Task to complete.
Please retype the material beneath this task exactly, starting with its first line and finishing with the line containing "theorem advance_stack (s".

[Records for the exercise — start]

-- ==== Sys2Proof/Laws/State.lean ====
section
/-! SUPPORT. One lemma for each field under each named update of the state, so that no proof unfolds a
record update. -/

namespace Sys2Proof.Machine

/-! ### `advance` -/

@[simp] theorem advance_params (s : State) (n : Nat) :
    (s.advance n).params = s.params := rfl
@[simp] theorem advance_regs (s : State) (n : Nat) :
    (s.advance n).regs = s.regs := rfl
@[simp] theorem advance_ip (s : State) (n : Nat) :
    (s.advance n).ip = s.ip + BitVec.ofNat 15 n := rfl
@[simp] theorem advance_stack (s : State) (n : Nat) :
    (s.advance n).stack = s.stack := rfl
@[simp] theorem advance_mem (s : State) (n : Nat) :
    (s.advance n).mem = s.mem := rfl
@[simp] theorem advance_runState (s : State) (n : Nat) :
    (s.advance n).runState = s.runState := rfl
@[simp] theorem advance_cause (s : State) (n : Nat) :
    (s.advance n).cause = s.cause := rfl
@[simp] theorem advance_faultWord (s : State) (n : Nat) :
    (s.advance n).faultWord = s.faultWord := rfl
@[simp] theorem advance_faultPc (s : State) (n : Nat) :
    (s.advance n).faultPc = s.faultPc := rfl
@[simp] theorem advance_input (s : State) (n : Nat) :
    (s.advance n).input = s.input := rfl
@[simp] theorem advance_output (s : State) (n : Nat) :
    (s.advance n).output = s.output := rfl
@[simp] theorem advance_waiting (s : State) (n : Nat) :
    (s.advance n).waiting = s.waiting := rfl

/-! ### `setReg` -/

@[simp] theorem setReg_params (s : State) (i : Fin 8) (v : Word15) :
    (s.setReg i v).params = s.params := rfl
@[simp] theorem setReg_regs (s : State) (i : Fin 8) (v : Word15) :
    (s.setReg i v).regs = s.regs.set i v := rfl
@[simp] theorem setReg_ip (s : State) (i : Fin 8) (v : Word15) :
    (s.setReg i v).ip = s.ip := rfl
@[simp] theorem setReg_stack (s : State) (i : Fin 8) (v : Word15) :
    (s.setReg i v).stack = s.stack := rfl
@[simp] theorem setReg_mem (s : State) (i : Fin 8) (v : Word15) :
    (s.setReg i v).mem = s.mem := rfl
@[simp] theorem setReg_runState (s : State) (i : Fin 8) (v : Word15) :
    (s.setReg i v).runState = s.runState := rfl
@[simp] theorem setReg_cause (s : State) (i : Fin 8) (v : Word15) :
    (s.setReg i v).cause = s.cause := rfl
@[simp] theorem setReg_faultWord (s : State) (i : Fin 8) (v : Word15) :
    (s.setReg i v).faultWord = s.faultWord := rfl
@[simp] theorem setReg_faultPc (s : State) (i : Fin 8) (v : Word15) :
    (s.setReg i v).faultPc = s.faultPc := rfl
@[simp] theorem setReg_input (s : State) (i : Fin 8) (v : Word15) :
    (s.setReg i v).input = s.input := rfl
@[simp] theorem setReg_output (s : State) (i : Fin 8) (v : Word15) :
    (s.setReg i v).output = s.output := rfl
@[simp] theorem setReg_waiting (s : State) (i : Fin 8) (v : Word15) :
    (s.setReg i v).waiting = s.waiting := rfl

/-! ### `setCell` -/

@[simp] theorem setCell_params (s : State) (x : Word15) (v : Word16) :
    (s.setCell x v).params = s.params := rfl
@[simp] theorem setCell_regs (s : State) (x : Word15) (v : Word16) :
    (s.setCell x v).regs = s.regs := rfl
@[simp] theorem setCell_ip (s : State) (x : Word15) (v : Word16) :
    (s.setCell x v).ip = s.ip := rfl
@[simp] theorem setCell_stack (s : State) (x : Word15) (v : Word16) :
    (s.setCell x v).stack = s.stack := rfl
@[simp] theorem setCell_mem (s : State) (x : Word15) (v : Word16) :
    (s.setCell x v).mem = Memory.setCell s.mem x v := rfl
@[simp] theorem setCell_runState (s : State) (x : Word15) (v : Word16) :
    (s.setCell x v).runState = s.runState := rfl
@[simp] theorem setCell_cause (s : State) (x : Word15) (v : Word16) :
    (s.setCell x v).cause = s.cause := rfl
@[simp] theorem setCell_faultWord (s : State) (x : Word15) (v : Word16) :
    (s.setCell x v).faultWord = s.faultWord := rfl
@[simp] theorem setCell_faultPc (s : State) (x : Word15) (v : Word16) :
    (s.setCell x v).faultPc = s.faultPc := rfl
@[simp] theorem setCell_input (s : State) (x : Word15) (v : Word16) :
    (s.setCell x v).input = s.input := rfl
@[simp] theorem setCell_output (s : State) (x : Word15) (v : Word16) :
    (s.setCell x v).output = s.output := rfl
@[simp] theorem setCell_waiting (s : State) (x : Word15) (v : Word16) :
    (s.setCell x v).waiting = s.waiting := rfl

/-! ### `enterError` -/

@[simp] theorem enterError_params (s : State) (p : Word15) (e : Raise) :
    (enterError p e s).params = s.params := rfl
@[simp] theorem enterError_regs (s : State) (p : Word15) (e : Raise) :
    (enterError p e s).regs = s.regs := rfl
@[simp] theorem enterError_ip (s : State) (p : Word15) (e : Raise) :
    (enterError p e s).ip = s.ip := rfl
@[simp] theorem enterError_stack (s : State) (p : Word15) (e : Raise) :
    (enterError p e s).stack = s.stack := rfl
@[simp] theorem enterError_mem (s : State) (p : Word15) (e : Raise) :
    (enterError p e s).mem = s.mem := rfl
@[simp] theorem enterError_runState (s : State) (p : Word15) (e : Raise) :
    (enterError p e s).runState = .error := rfl
@[simp] theorem enterError_cause (s : State) (p : Word15) (e : Raise) :
    (enterError p e s).cause = e.cause := rfl
@[simp] theorem enterError_faultWord (s : State) (p : Word15) (e : Raise) :
    (enterError p e s).faultWord = e.word := rfl
@[simp] theorem enterError_faultPc (s : State) (p : Word15) (e : Raise) :
    (enterError p e s).faultPc = p := rfl
@[simp] theorem enterError_input (s : State) (p : Word15) (e : Raise) :
    (enterError p e s).input = s.input := rfl
@[simp] theorem enterError_output (s : State) (p : Word15) (e : Raise) :
    (enterError p e s).output = s.output := rfl
@[simp] theorem enterError_waiting (s : State) (p : Word15) (e : Raise) :
    (enterError p e s).waiting = s.waiting := rfl
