-- ==== Sys2Proof/Tests/Slice0.lean ====
section
/-! SUPPORT. Tests: words written out from the opcode map (R80, R87), single steps with the results that the
vectors of `95_test_vectors.md` give (named in each comment), and for each obligation with hypotheses a
witness that meets them. -/

namespace Sys2Proof.Tests
open Sys2Proof.Machine

/-! ### Helpers -/

/-- The reset state with words stored from address 0 on. -/
def program (words : List Word16) : State := State.reset.setCells 0 words

/-- The reset state with one register set. -/
def withReg (i : Fin 8) (v : Word15) (words : List Word16) : State := (program words).setReg i v

/-- A program with a script pre-loaded. -/
def withScript (script : List Word16) (words : List Word16) : State := (program words).preload script

/-- The parameters with another `WIDE_STORE`. -/
def masking (s : State) : State := { s with params := { s.params with wideStore := .mask15 } }

/-- The parameters with a finite `STACK_DEPTH`. -/
def shallow (d : Nat) (s : State) : State := { s with params := { s.params with stackDepth := some d } }

/-- The step answers a next state that passes a check. -/
def after (s : State) (check : State → Bool) : Bool :=
  match step s with
  | .next t => check t
  | .fault _ => false
  | .refused _ => false

/-- The step ends in Error with this cause, `FAULT_WORD`, `FAULT_PC` and `ip`. -/
def errs (s : State) (cause : Cause) (word : Word16) (pc ip : Word15) : Bool :=
  after s fun t => t.runState == .error && t.cause == cause && t.faultWord == word && t.faultPc == pc &&
    t.ip == ip

/-! ### WellFormed: a term with an invalid word in each operand place is refused -/

theorem test_wellFormed_refuses_a : (Instr.set 32776 5).wellFormed = false := by decide
theorem test_wellFormed_refuses_b : (Instr.jt 0 40000).wellFormed = false := by decide
theorem test_wellFormed_refuses_c : (Instr.mod 1 2 65535).wellFormed = false := by decide
theorem test_wellFormed_accepts_bounds : (Instr.add 32775 32767 32768).wellFormed = true := by decide

/-! ### Decoding: words written out from R87 -/

theorem test_decode_hlt : decode [0] = .ok (.hlt, []) := by decide
theorem test_decode_set : decode [1, 32768, 5] = .ok (.set 32768 5, []) := by decide
theorem test_decode_push : decode [2, 32769] = .ok (.push 32769, []) := by decide
theorem test_decode_pop : decode [3, 32771, 7] = .ok (.pop 32771, [7]) := by decide
theorem test_decode_eq : decode [4, 32770, 32768, 5] = .ok (.eq 32770 32768 5, []) := by decide
theorem test_decode_gt : decode [5, 32768, 7, 3] = .ok (.gt 32768 7 3, []) := by decide
theorem test_decode_jmp : decode [6, 32767] = .ok (.jmp 32767, []) := by decide
theorem test_decode_jt : decode [7, 32768, 20] = .ok (.jt 32768 20, []) := by decide
theorem test_decode_jf : decode [8, 32770, 3] = .ok (.jf 32770 3, []) := by decide
theorem test_decode_add : decode [9, 32769, 32768, 48] = .ok (.add 32769 32768 48, []) := by decide
theorem test_decode_mult : decode [10, 1, 2, 3] = .ok (.mult 1 2 3, []) := by decide
theorem test_decode_mod : decode [11, 1, 2, 3] = .ok (.mod 1 2 3, []) := by decide
theorem test_decode_and : decode [12, 1, 2, 3] = .ok (.and 1 2 3, []) := by decide
theorem test_decode_or : decode [13, 1, 2, 3] = .ok (.or 1 2 3, []) := by decide
theorem test_decode_not : decode [14, 1, 2] = .ok (.not 1 2, []) := by decide
theorem test_decode_rmem : decode [15, 32768, 100] = .ok (.rmem 32768 100, []) := by decide
theorem test_decode_wmem : decode [16, 100, 65] = .ok (.wmem 100 65, []) := by decide
theorem test_decode_call : decode [17, 12] = .ok (.call 12, []) := by decide
theorem test_decode_ret : decode [18] = .ok (.ret, []) := by decide
theorem test_decode_out : decode [19, 65] = .ok (.out 65, []) := by decide
theorem test_decode_in : decode [20, 32768] = .ok (.inp 32768, []) := by decide
theorem test_decode_noop : decode [21] = .ok (.noop, []) := by decide
theorem test_decode_undefined : decode [22] = .error (.undefinedOpcode 22) := by decide
theorem test_decode_truncated : decode [9, 1, 2] = .error .truncated := by decide
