/-- A control core is lost (R421): fenced; a standby takes its work; with none left Bonor runs on the rest, degraded
below 6, and with no control core the device stops. -/
def loseCtrl (s : State) (n : Nat) (rec : Option Nat) : State :=
  let was := ctrlAt s n
  let s1 := noteLost (sexton (setCtrl s n .fenced) (640 + n)) 0 rec 0 0 (lostLines s (640 + n))
  let s2 := if was == .active then
      match ctrlIn s1 .standby with
      | k :: _ => setCtrl s1 k .active
      | [] => s1
    else s1
  let active := (ctrlIn s2 .active).length
  if active = 0 then deviceFault s2 0x51 (.ctrlCore n)
  else if active < 6 then { s2 with flt := { s2.flt with degraded := true } } else s2

/-- Losing this die with those already quarantined would leave a die without a path to the hub die: dies 0 and 1 join
the hub, 2 hangs on 0 and 3, 3 on 1 and 2 (R221, R417). -/
def cutsOff (gone : List Nat) : Bool :=
  let on (d : Nat) : Bool := !gone.contains d
  (on 2 && !on 0 && !(on 3 && on 1)) || (on 3 && !on 1 && !(on 2 && on 0))

/-- A die is quarantined (R417): every core, channel and port of it fenced; its confirmation is awaited. The ports of
die d are 4d to 4d + 3 (R310). -/
def quarantine (s : State) (d : Nat) (rec : Option Nat) : State :=
  if s.flt.quar.contains d then s
  else if cutsOff (d :: s.flt.quar) then deviceFault s 0x50 (.die d)
  else
    let s1 := { s with flt := { s.flt with quar := insertSorted s.flt.quar d, quarPending := tset s.flt.quarPending d 0 } }
    let s2 := (List.range 160).foldl (fun t i => fenceCore t (160 * d + i) 9 rec) s1
    let s3 := (List.range 128).foldl (fun t i => fenceChannel t (128 * d + i)) s2
    let s4 := (List.range 4).foldl (fun t i => fencePort t (4 * d + i) 0x0F rec) s3
    modDie s4 d (fun x => { x with mode := .stopped })

/-- A unit is fenced at once for a record (R410, R417); the records that name it, and the one it is fenced for, become FENCED. -/
def fenceUnit (s : State) (u : UnitRef) (status : Nat) (rec : Option Nat) : State :=
  let s1 := match u with
    | .none => s
    | .core n => fenceCore s n status rec
    | .channel n => fenceChannel s n
    | .port n => fencePort s n 0x0F rec
    | .copyEngine n => fenceEngine s n rec
    | .ctrlCore n => loseCtrl s n rec
    | .die d => quarantine s d rec
    | .slot n => failSlot s n
  let s2 := match rec with
    | some i => modRec s1 i (fun r => if r.st.live && !r.xlt then { r with st := .fenced } else r)
    | none => s1
  fencedRecs s2 u

/-- A record that names the command running on its unit, if there is one (R409). -/
def nameUnit (s : State) (r : FaultRec) : UnitRef → FaultRec
  | .core n => match (coreAt s n).cmd with
    | some id => nameCmd s { r with rank := (coreAt s n).rank } id
    | none => r
  | .copyEngine n => match (engineAt s n).cmd with
    | some id => nameCmd s r id
    | none => r
  | .port n => match (portAt s n).reqs.head? with
    | some q => nameCmd s r q.cmd
    | none => r
  | _ => r

/-- A FENCE fault on a unit: its record, which names the command that the fence ends, then the fence (R409, R410, R414). -/
def fenceFault (s : State) (cause : Nat) (u : UnitRef) (colony status : Nat) : State :=
  let (s1, i) := recordFault s (nameUnit s { blankRec cause 4 u colony with status := status } u)
  fenceUnit s1 u status i

end Sys2Proof.Machine
end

[Records for the exercise — finish]

Output of the exercise.
-- ==== Sys2Proof/Laws/State.lean ====
section
/-! SUPPORT. One lemma for each field under each named update of the state, so that no proof unfolds a
record update. -/

namespace Sys2Proof.Machine

/-! ### `advance` -/

@[simp] theorem advance_params (s : State) (n : Nat) :
    (s.advance n).params = s.params := rfl
@[simp] theorem advance_regs (s : State) (n : Nat) :
    (s.advance n).regs = s.regs := rfl
@[simp] theorem advance_ip (s : State) (n : Nat) :
    (s.advance n).ip = s.ip + BitVec.ofNat 15 n := rfl
@[simp] theorem advance_stack (s : State) (n : Nat) :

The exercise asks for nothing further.